### [Your goal]
For the data below, give again exactly the lines from the one containing "x.ft + 1, frac" through the one containing "offset is. -/", both ends included, and no others.

[Entries supplied — start]

-- ==== Sys2Proof/Decode.lean ====
section
/-! DEFINITION. Commands as words: the table of operations and events gives no row a bit, so a word spells no command
(log entry 7). The words of the bundle slots are decoded in Machine/Bundle.lean. -/

namespace Sys2Proof

/-- The command that a word spells by the table's bits: none, as no row has bits. -/
def decodeTableWord (_nbits _w : Nat) : Option Instr := none

end Sys2Proof
end

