/-- R175: one nanosecond of the fabric clock. A FREE unit that has not been loaded holds 0; slewing is at most 200
ppm: one nanosecond in 5,000. HOLDOVER runs at the last trained frequency (R177). -/
def Sync.tick (x : Sync) : Sync :=
  let y := { x with clock := x.clock + 1 }
  if x.ftState = .free ∧ !x.loaded then y
  else if x.ftState = .holdover then
    let g := x.frac + x.rate
    if 1000000 ≤ g then { y with ft := x.ft + 2, frac := g - 1000000 }
    else if g ≤ -1000000 then { y with frac := g + 1000000 }
    else { y with ft := x.ft + 1, frac := g }
  else if y.clock % 5000 = 0 ∧ x.slew ≠ 0 then
    if 0 < x.slew then { y with ft := x.ft + 2, slew := x.slew - 1 }
    else { y with slew := x.slew + 1 }
  else { y with ft := x.ft + 1 }

/-- R176: offset of the parent, rounded toward zero. -/
def ftOffsetOf (t1 t2 t3 t4 : Word) : Int :=
  (((t2.toInt - t1.toInt) - (t4.toInt - t3.toInt)).tdiv 2)

/-- R176: one-way flight, rounded toward zero as the offset is. -/
def ftDelayOf (t1 t2 t3 t4 : Word) : Int :=
  (((t4.toInt - t1.toInt) - (t3.toInt - t2.toInt)).tdiv 2)

/-- R177: a frequency that an exchange trains, within ±200 ppm (R175): which one is open (log entry 103). -/
def ftRateOf (f : Word) : Int := (f.toNat % 401 : Nat) - 200

/-- R177: the child's unit after an exchange with offset `o`, delay `d` and trained frequency `rate`. The first one after the full
reset steps the time. -/
def Sync.exchange (x : Sync) (o d rate : Int) : Sync :=
  let y := { x with ftOffset := BitVec.ofInt 32 o, ftDelay := d, exch := none }
  let good := if o.natAbs ≤ 5 then x.goodEx + 1 else 0
  let fix := { y with rate := rate, frac := 0 }
  let z := if x.stepped then { fix with slew := o }
    else { fix with ft := x.ft + BitVec.ofInt 64 o, stepped := true, loaded := true }
  match x.ftState with
  | .free => y
  | .acquire => { z with goodEx := good, ftState := if 8 ≤ good then .locked else .acquire, locked := x.locked || decide (8 ≤ good) }
  | .locked =>
    if 1000 < o.natAbs then { fix with slew := o, goodEx := 0, ftState := .acquire }
    else { fix with slew := o, goodEx := good }
  | .holdover => { z with goodEx := good, ftState := .acquire }

/-- R179: a short form of fabric time widened against local time. -/
def widen (s : Nat) (now : Word) : Word :=
  let d := (s + 2 ^ 32 - now.toNat % 2 ^ 32) % 2 ^ 32
  if d < 2 ^ 31 then now + BitVec.ofNat 64 d else now - BitVec.ofNat 64 (2 ^ 32 - d)

/-- R179: serial-number comparison at 16 bits. -/
def later (a b : Nat) : Bool :=
  let d := (a + 2 ^ 16 - b % 2 ^ 16) % 2 ^ 16
  decide (1 ≤ d) && decide (d ≤ 2 ^ 15 - 1)

end Sys2Proof.Machine
end

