/-- R290: what a FILL_SERVE writes; none where this module holds no job-complete copy in that scope. -/
def State.serveSends (s : State) (p scope client target slot counter : Nat) (e : Word) (first : Bool) : Option (List Send) :=
  let sizeOf (a : Nat) : Nat := leNat (s.mem.peek (a + 0x18) 8)
  let whole (a n : Nat) (sc : Option Nat) (q : Bool → Bool) : Option (List Send) :=
    (s.holderFind a n e sc).map fun k => s.serveSlot (a + 4096 + k * sizeOf a) (sizeOf a) target slot counter e first q
  match scope with
  | 0 => (s.holderArea p 0 client).bind fun a => whole a 3 none fun delta => !delta
  | 1 => (s.holderArea p 1 client).bind fun a => s.serveDelta a (sizeOf a) target slot counter e first
  | _ => ((s.holderArea p 0 client).bind fun a => whole a 3 (some 1) fun _ => true).or
      ((s.holderArea p 1 client).bind fun a => whole a 2 none fun _ => true)

end Sys2Proof.Machine
end

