/-- R231, R233 to R237, R239: what rings do: a lock loop holds its heater code; a receive ring that hears another tone goes to FAULT, asks
the sender to release the lane, to resweep too where no tone came, and reports WRONG_LOCK; a released lane is swapped for a usable spare that no
other lane is taking, else it leaves, and for a resweep it leaves in any case; a ring that is OUT, due or to resweep and carries no data sweeps,
acquires the resonance nearest to its calibrated code, a receive ring one whose tone matches, and locks, or goes to FAULT; a lane that has passed
returns by JOIN or as the spare; a round of an announced gap takes at most four lanes a direction and leaves MIN_LANES. -/
def Obligations.RingsLockAndResweep : Prop :=
  ∀ (s : State) (k lane heater : Nat) (rx sweep : Bool) (tone : Option Nat) (found : List (Nat × Option Nat)) (g : GapWin) (r : List GapWin),
    k < 36 → lane < 9 →
    let l := s.link k
    let x := l.lane lane
    let quiet : Prop := l.ann = [] ∧ l.loop = none ∧ l.loopAsked = none
    let ring (y : Lane) : Nat := if rx then y.rxState else y.txState
    let code (y : Lane) : Nat := if rx then y.rxHeater else y.txHeater
    let due (y : Lane) : Sweep := if rx then y.rxSweep else y.txSweep
    let cal : Nat := if rx then x.rxCal else x.txCal
    let far (h : Nat) : Nat := if h ≤ cal then cal - h else h - cal
    let fits (f : Nat × Option Nat) : Prop := f.1 < 4096 ∧ (rx = true → f.2 = some lane)
    (quiet → lane ∈ l.txMap → (∀ m, l.mig = some m → m.lane = lane → m.confirmed = false) →
      OnLink (.release k { lane := lane, sweep := sweep }) s k { l.modLane lane (fun y => { y with askedOut := some s.now }) with
        ann := [{ op := if !sweep && l.txSpareOk && l.mig.all (fun m => m.lane == lane) then 3 else 1, lane := lane, first := l.slot,
                  effect := (l.slot + 4 + 7) / 8 * 8 }] }) ∧
    (lane ∉ l.txMap → OnLink (.release k { lane := lane, sweep := sweep }) s k l) ∧
    (quiet → LinkWork (.resweepTx k lane) s k fun t => (t.link k).lane lane = { x with txSweep := .fault } ∧
      ∀ n, n ≠ lane → (t.link k).lane n = l.lane n) ∧
    (heater < 4096 → ring x = 3 →
      ((rx = true → tone = some lane) → LinkWork (.lockLoopTick k lane rx heater tone) s k fun t =>
        code ((t.link k).lane lane) = heater ∧ ring ((t.link k).lane lane) = 3 ∧ (rx = true → ((t.link k).lane lane).toneOk = true)) ∧
      (rx = true → tone ≠ some lane → LinkWork (.lockLoopTick k lane rx heater tone) s k fun t =>
        ((t.link k).lane lane).rxState = 4 ∧ ((t.link k).lane lane).toneOk = false ∧ Captured s t Err.wrongLock ∧
        (l.reqs = [] → (t.link k).reqs = if tone = none then [(2, lane, 3), (3, lane, 3)] else [(2, lane, 3)]))) ∧
    (l.trained = true → l.migrating = false → lane ∉ l.map rx → ring x ∉ [0, 1, 2] →
      due x ≠ .none ∨ (if rx then x.rxDue else x.txDue) = true ∨ l.role rx lane = 6 →
      LinkWork (.resweepStart k lane rx) s k fun t => ring ((t.link k).lane lane) = 1 ∧ due ((t.link k).lane lane) ≠ .none ∧
        (due x ≠ .none → due ((t.link k).lane lane) = due x) ∧ (t.link k).map rx = l.map rx ∧
        ∀ n, n ≠ lane → (t.link k).lane n = l.lane n) ∧
    (l.trained = true → ring x = 1 → (∀ f ∈ found, ¬fits f) → LinkWork (.resweepEnd k lane rx found) s k fun t =>
      ring ((t.link k).lane lane) = 4 ∧ Captured s t Err.sweepFailed) ∧
    (l.trained = true → ring x = 1 → (∃ f ∈ found, fits f) → LinkWork (.resweepEnd k lane rx found) s k fun t =>
      ring ((t.link k).lane lane) = 2 ∧ (∃ f ∈ found, fits f ∧ code ((t.link k).lane lane) = f.1) ∧
      ∀ f ∈ found, fits f → far (code ((t.link k).lane lane)) ≤ far f.1) ∧
    (l.trained = true → ring x = 2 → LinkWork (.resweepEnd k lane rx found) s k fun t =>
      ring ((t.link k).lane lane) = 3 ∧ code ((t.link k).lane lane) = code x ∧ due ((t.link k).lane lane) = .none ∧
      (rx = true → x.rxBack = .spare → 9 ≤ l.rxSpare → lane ∉ l.rxMap → (t.link k).rxSpare = lane ∧ (t.link k).role true lane = 2) ∧
      (rx = false → x.stage < 2 → x.askedOut = none → lane ∉ l.txMap →
        (x.txBack = .spare → 9 ≤ l.txSpare → (t.link k).txSpare = lane ∧ (t.link k).role false lane = 2) ∧
        (x.txBack = .join → l.ann = [] →
          (t.link k).ann = [{ op := 2, lane := lane, first := l.slot, effect := (l.slot + 4 + 7) / 8 * 8 }]))) ∧
    (l.gaps = g :: r → g.rounds ≠ 0 → g.start + 2500000 ≤ g.stop → g.start ≤ s.sync.ft.toNat → l.migrating = false →
      LinkWork (.gapRound k) s k fun t =>
        (t.link k).gaps.head? = some { g with start := g.start + 2500000, rounds := g.rounds - 1 } ∧
        ∀ out : List Nat, out.Nodup → (∀ n ∈ out, due ((t.link k).lane n) ≠ due (l.lane n)) →
          out.length ≤ 4 ∧ (∀ n ∈ out, n ∈ l.map rx) ∧ out.length + s.opt.minK ≤ max (l.staying rx) s.opt.minK)

/-- R178, R214, R215, R222 to R227, R229, R230, R240, R243, R244: what a link measures and carries: a lane takes at least the stage of its
relative power, and at −6 dB goes to FAULT; one whose ring is OFF takes none; a lane whose bit error rate passes 10⁻⁵ is to migrate; a slot with a
data lane that does not serve delivers nothing and is reported lost; one that all lanes carry brings the peer's credits; a slot that is sent holds
the chunks in codewords; loss of signal empties the link and brings it DOWN. -/
def Obligations.LinksMeasureAndCarry : Prop :=
  ∀ (s : State) (k n i errors total : Nat) (p : Int) (x : Frame) (q : Pkt), k < 36 → n < 9 →
    let l := s.link k
    let y := l.lane n
    let rs := x.lanes.filter fun r => decide (r.lane < 9)
    let c := ctlOf (wordOfLanes (l.rxMap.map fun n => (laneOf rs n).ctl))
    let inTime : Prop := ∀ a ∈ l.heard, a.op = 4 ∨ x.slot < a.effect
    let received (f : State → Prop) : Prop := ∃ t bs, exec (.frameSlotReceive k x) s = .next t ∧ t.answer = .ok bs ∧ t.mem = s.mem ∧
      t.cores = s.cores ∧ (∀ j, j ≠ k → t.port j = s.port j) ∧ (∀ j, j ≠ k → t.link j = s.link j) ∧ f t
    (s.domainOn (48 + k / 6) = true → (s.opt.engines.get {} (k / 6)).calDone = true →
      ∃ t, exec (.fadeWindow (k / 6) [(k, n, p)]) s = .next t ∧ t.answer = .ok [] ∧ t.mem = s.mem ∧ t.cores = s.cores ∧
        (y.txState ≠ 0 → ((t.link k).lane n).txRel = p ∧
          (p ≤ -512 → 1 ≤ ((t.link k).lane n).stage ∧ (y.stage = 0 → s.opt.err = false → t.opt.errCode = Err.fadeWarning)) ∧
          (p ≤ -768 → 2 ≤ ((t.link k).lane n).stage) ∧
          (p ≤ -1536 → 3 ≤ ((t.link k).lane n).stage ∧ (y.stage < 3 → ((t.link k).lane n).txState = 4))) ∧
        (y.txState = 0 → ((t.link k).lane n).txState = 0 ∧ ((t.link k).lane n).stage = y.stage) ∧
        ∀ j, j / 6 ≠ k / 6 → t.link j = s.link j) ∧
    (l.trained = true → 0 < total → total < 2 ^ 40 → errors ≤ total → LinkWork (.berWindow k [(n, errors, total)]) s k fun t =>
      ((t.link k).lane n).ber = berEst errors total ∧ (∀ j, j ≠ n → (t.link k).lane j = l.lane j) ∧
      (100000 * errors ≤ total → (t.link k).reqs = l.reqs) ∧
      (total < 100000 * errors → l.rxMap.Nodup → l.rxMap[i]? = some n → l.reqs = [] → (t.link k).reqs = [(1, i, 3)])) ∧
    (l.trained = true → inTime → received fun t => (t.link k).peerEnc = x.enc) ∧
    (s.up k = true → inTime → x.enc = l.peerEnc →
      (∃ m ∈ l.rxMap, (l.lane m).rxState ≠ 3 ∨ (l.lane m).toneOk = false ∨ ∀ r ∈ x.lanes, r.lane = m → r.bad = true ∨ 7 < r.off) →
      received fun t => t.answer = .ok [] ∧ (t.link k).freed = l.freed ∧ (t.link k).lost = l.lost ++ [(x.slot % 256, 3)] ∧
        t.port k = s.port k) ∧
    (s.up k = true → inTime → x.enc = l.peerEnc →
      (∀ m ∈ l.rxMap, m < 9 ∧ (l.lane m).rxState = 3 ∧ (l.lane m).toneOk = true ∧
        ∃ r ∈ x.lanes, r.lane = m ∧ r.bad = false ∧ r.off ≤ 7) →
      received fun t => (t.link k).lost = l.lost ∧
        (c.cr0.1 ≠ c.cr1.1 → (t.link k).heardFreed.get 0 c.cr0.1 = c.cr0.2) ∧ (t.link k).heardFreed.get 0 c.cr1.1 = c.cr1.2 ∧
        (x.failed = [] → (t.link k).freed = l.freed ∧ t.fab.drops = s.fab.drops) ∧
        (x.failed ≠ [] → t.fab.drops = s.fab.drops + 1)) ∧
    (s.up k = true → (∀ a ∈ l.ann, l.slot < a.effect) →
      ∃ t bs, exec (.frameSlotSend k) s = .next t ∧ t.answer = .ok bs ∧ (t.link k).slot = l.slot + 1 ∧ t.mem = s.mem ∧ t.cores = s.cores) ∧
    (s.up k = true → (∀ a ∈ l.ann, l.slot < a.effect) → s.encActive k = false → (s.port k).queues = [(0, [{ pkt := q }])] →
      (s.port k).used = [] → q.wire ≤ 64 → q.payload.length = q.body → q.src ≠ s.fab.id →
      ∃ t, exec (.frameSlotSend k) s = .next t ∧
        t.answer = .ok (l.messages (wordBytes [q.word0, q.word1] ++ q.payload ++ List.replicate (48 - q.payload.length) 0)
          (l.control [(0, 1)]).word) ∧
        (t.port k).queues = [] ∧ (t.port k).used.get 0 0 = 1 ∧ (t.link k).slot = l.slot + 1 ∧ t.mem = s.mem ∧ t.cores = s.cores) ∧
    (l.trained = true → ∃ t, exec (.linkSignalLoss k) s = .next t ∧ t.answer = .ok [] ∧ t.linkState k = 0 ∧
      (t.port k).queues = [] ∧ (t.port k).used = [] ∧ (t.port k).inbuf = [] ∧ t.mem = s.mem ∧ t.cores = s.cores ∧
      (∀ j, j ≠ k → t.link j = s.link j) ∧
      (s.up k = true → s.sync.ctrl.enable = true → s.sync.ctrl.root = false → s.sync.ftLink = k → s.sync.ftState ≠ .free →
        (k ≠ s.sync.ctrl.parentLink → s.up s.sync.ctrl.parentLink = true → t.sync.ftLink = s.sync.ctrl.parentLink) ∧
        (k = s.sync.ctrl.parentLink ∨ s.up s.sync.ctrl.parentLink = false →
          (s.sync.ctrl.altEn = false → t.sync.ftState = .holdover) ∧
          (s.sync.ctrl.altEn = true → k ≠ s.sync.ctrl.altLink → t.sync.ftLink = s.sync.ctrl.altLink))))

[Entries supplied — finish]

### [Output of the exercise]
    else { y with ft := x.ft + 1, frac := g }
  else if y.clock % 5000 = 0 ∧ x.slew ≠ 0 then
    if 0 < x.slew then { y with ft := x.ft + 2, slew := x.slew - 1 }
    else { y with slew := x.slew + 1 }
  else { y with ft := x.ft + 1 }

/-- R176: offset of the parent, rounded toward zero. -/
def ftOffsetOf (t1 t2 t3 t4 : Word) : Int :=
  (((t2.toInt - t1.toInt) - (t4.toInt - t3.toInt)).tdiv 2)

/-- R176: one-way flight, rounded toward zero as the offset is. -/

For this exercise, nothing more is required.